1. The Comfort Zone: "The Safe Harbor" This is your baseline. It’s defined by familiarity, safety, and low stress. While it feels good to be here, it’s a place of stagnation.

What it feels like: Secure, relaxed, and in control.

The upside: It allows for recovery and energy conservation.

The downside: No new skills are learned, and your horizons remain fixed.

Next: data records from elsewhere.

-- ==== Sys2Proof/Laws/OutputFilter.lean ====
section
/-! SUPPORT. Everything `forwardPass` can do to the block (45_output_filter.md R85 to R87). -/

namespace Sys2Proof.Machine

variable (b : Block)

/-- The fields that forwarding never writes. -/
structure Block.SameButOutputs (b b' : Block) : Prop where
  frame : b'.frame = b.frame
  idx : b'.idx = b.idx
  tLast : b'.tLast = b.tLast
  syncTrusted : b'.syncTrusted = b.syncTrusted
  frameDone : b'.frameDone = b.frameDone
  cmin : b'.cmin = b.cmin
  cmax : b'.cmax = b.cmax
  calState : b'.calState = b.calState
  calStart : b'.calStart = b.calStart

theorem Block.SameButOutputs.trans {b b' b'' : Block} (h : b.SameButOutputs b')
    (h' : b'.SameButOutputs b'') : b.SameButOutputs b'' :=
  ⟨h'.1.trans h.1, h'.2.trans h.2, h'.3.trans h.3, h'.4.trans h.4, h'.5.trans h.5, h'.6.trans h.6,
    h'.7.trans h.7, h'.8.trans h.8, h'.9.trans h.9⟩

theorem Block.filterAxis_frame_rule (a : Axis) : b.SameButOutputs (b.filterAxis a) := by
  unfold Block.filterAxis
  split <;> constructor <;> rfl

theorem Block.filterAxes_frame_rule (as : List Axis) : b.SameButOutputs (b.filterAxes as) := by
  induction as generalizing b with
  | nil => constructor <;> rfl
  | cons a as ih => exact (b.filterAxis_frame_rule a).trans (ih (b.filterAxis a))

theorem Block.forwardButtons_frame_rule : b.SameButOutputs b.forwardButtons := by
  constructor <;> rfl

theorem Block.forwardPass_frame_rule : b.SameButOutputs b.forwardPass :=
  (b.filterAxes_frame_rule allAxes).trans (b.filterAxes allAxes).forwardButtons_frame_rule

/-- The mapper answers the same after any part of a forward pass. -/
theorem Block.SameButOutputs.mapChannel {b b' : Block} (h : b.SameButOutputs b') (ch : Word) :
    b'.mapChannel ch = b.mapChannel ch :=
  b.mapChannel_congr b' h.frame h.cmin h.cmax ch

@[simp] theorem Block.filterAxis_slot (a : Axis) (i : Slot) : (b.filterAxis a).slot i = b.slot i :=
  Block.slot_congr _ _ (b.filterAxis_frame_rule a).frame i

@[simp] theorem Block.filterAxis_mapChannel (a : Axis) (ch : Word) :
    (b.filterAxis a).mapChannel ch = b.mapChannel ch :=
  (b.filterAxis_frame_rule a).mapChannel ch

/-- Filtering an axis writes LAST_RAW of that axis only, and only when it has moved (R85). -/
@[simp] theorem Block.filterAxis_rawOf (a d : Axis) :
    (b.filterAxis a).rawOf d =
      if a = d ∧ b.axisMoved d = true then b.slot (channelSlot (axisChannel d)) else b.rawOf d := by
  unfold Block.filterAxis
  by_cases h : a = d
  · subst h
    split <;> simp_all
  · split <;> simp [h]

/-- Filtering an axis writes AXIS of that axis only, and only when it has moved (R85). -/
@[simp] theorem Block.filterAxis_axisOf (a d : Axis) :
    (b.filterAxis a).axisOf d =
      if a = d ∧ b.axisMoved d = true then b.mapChannel (axisNumber d) else b.axisOf d := by
  unfold Block.filterAxis
  by_cases h : a = d
  · subst h
    split <;> simp_all
  · split <;> simp [h]

theorem Block.filterAxis_button (a : Axis) : (b.filterAxis a).button = b.button := by
  unfold Block.filterAxis
  split <;> rfl

/-- An axis that is equal to its snapshot has not moved. -/
theorem absdiff_self (v : Word) : absdiff v v = 0 := by
  simp [absdiff]

/-- The distance of two durations as a sum of truncated differences, one of which is 0. -/
theorem absdiff_eq (p q : Word) : absdiff p q = (p.toNat - q.toNat) + (q.toNat - p.toNat) := by
  unfold absdiff
  split <;> omega

/-- The filter's test (R85): strictly more than 20. -/
theorem Block.axisMoved_iff (a : Axis) :
    b.axisMoved a = true ↔ 20 < absdiff (b.slot (channelSlot (axisChannel a))) (b.rawOf a) :=
  decide_eq_true_iff

theorem Block.filterAxis_axisMoved (a d : Axis) :
    (b.filterAxis a).axisMoved d = if a = d then false else b.axisMoved d := by
  by_cases h : a = d
  · subst h
    cases hm : b.axisMoved a
    · rw [Block.axisMoved, Block.filterAxis_rawOf, Block.filterAxis_slot, hm]
      simpa [Block.axisMoved] using hm
    · rw [Block.axisMoved, Block.filterAxis_rawOf, Block.filterAxis_slot, hm]
      simp [absdiff_self]
  · simp [Block.axisMoved, h]

/-- The loop over any list of axes forwards each listed axis that has moved, once. -/
theorem Block.filterAxes_rawOf (as : List Axis) (d : Axis) :
    (b.filterAxes as).rawOf d =
      if d ∈ as ∧ b.axisMoved d = true then b.slot (channelSlot (axisChannel d)) else b.rawOf d := by
  induction as generalizing b with
  | nil => simp [Block.filterAxes]
  | cons a as ih =>
    have hcons : b.filterAxes (a :: as) = (b.filterAxis a).filterAxes as := rfl
    rw [hcons, ih, Block.filterAxis_axisMoved, Block.filterAxis_rawOf, Block.filterAxis_slot]
    by_cases ha : a = d
    · subst ha
      simp
    · simp [ha, Ne.symm ha]

theorem Block.filterAxes_axisOf (as : List Axis) (d : Axis) :
    (b.filterAxes as).axisOf d =
      if d ∈ as ∧ b.axisMoved d = true then b.mapChannel (axisNumber d) else b.axisOf d := by
  induction as generalizing b with
  | nil => simp [Block.filterAxes]
  | cons a as ih =>
    have hcons : b.filterAxes (a :: as) = (b.filterAxis a).filterAxes as := rfl
    rw [hcons, ih, Block.filterAxis_axisMoved, Block.filterAxis_axisOf, Block.filterAxis_mapChannel]
    by_cases ha : a = d
    · subst ha
      simp
    · simp [ha, Ne.symm ha]

theorem mem_allAxes (a : Axis) : a ∈ allAxes := by
  revert a
  decide

@[simp] theorem Block.forwardButtons_rawOf (a : Axis) : b.forwardButtons.rawOf a = b.rawOf a := by
  simp [Block.forwardButtons, Block.forwardButton]

@[simp] theorem Block.forwardButtons_axisOf (a : Axis) : b.forwardButtons.axisOf a = b.axisOf a := by
  simp [Block.forwardButtons, Block.forwardButton]

/-- `forwardPass` forwards each axis that has moved, and keeps the others (R85). -/
@[simp] theorem Block.forwardPass_rawOf (a : Axis) :
    b.forwardPass.rawOf a =
      if b.axisMoved a = true then b.slot (channelSlot (axisChannel a)) else b.rawOf a := by
  simp [Block.forwardPass, Block.filterAxes_rawOf, mem_allAxes]

@[simp] theorem Block.forwardPass_axisOf (a : Axis) :
    b.forwardPass.axisOf a = if b.axisMoved a = true then b.mapAxisChannel a else b.axisOf a := by
  simp [Block.forwardPass, Block.filterAxes_axisOf, mem_allAxes]

/-- `forwardPass` rewrites both buttons, inverted (R86). -/
@[simp] theorem Block.forwardPass_buttonOf (j : Button) :
    b.forwardPass.buttonOf j = decide ((b.slot (buttonSlot j)).toNat ≤ 1500) := by
  have hs : ∀ i, (b.filterAxes allAxes).slot i = b.slot i :=
    Block.slot_congr _ _ (b.filterAxes_frame_rule allAxes).frame
  have hm : ∀ ch, (b.filterAxes allAxes).mapChannel ch = b.mapChannel ch :=
    (b.filterAxes_frame_rule allAxes).mapChannel
  have hb : ∀ (c : Block) (k : Button) (v : Bool) (ch : Word),
      (c.setButton k v).mapChannel ch = c.mapChannel ch := fun _ _ _ _ => rfl
  simp only [Block.forwardPass, Block.forwardButtons, Block.forwardButton, Block.setButton_buttonOf, hb,
    hm, Block.mapChannel_buttonNumber, mapButton_eq_zero_iff]
  fin_cases j <;> simp

end Sys2Proof.Machine
end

Motto: "I know exactly what to expect."

2. The Growth Zone: "The Sweet Spot" Also known as the "Learning Zone," this is where the magic happens. You are stretched beyond your current abilities, but not to the point of breaking. This is where you acquire new skills and expand your boundaries. This is where you achieve a state FLOW.

What it feels like: Slightly nervous but focused; "good" stress (eustress).

The upside: Increased confidence, new perspectives, and personal development.

The goal: To stay here long enough that your "Growth Zone" eventually becomes your new, larger "Comfort Zone."

Motto: "This is a challenge, but I can handle it."

3. The Panic Zone: "The Red Line" If you jump too far too fast, you land here. The stress becomes overwhelming, and your brain’s "fight or flight" response kicks in, shutting down the ability to learn.

What it feels like: High anxiety, paralysis, or a sense of being "out of your depth."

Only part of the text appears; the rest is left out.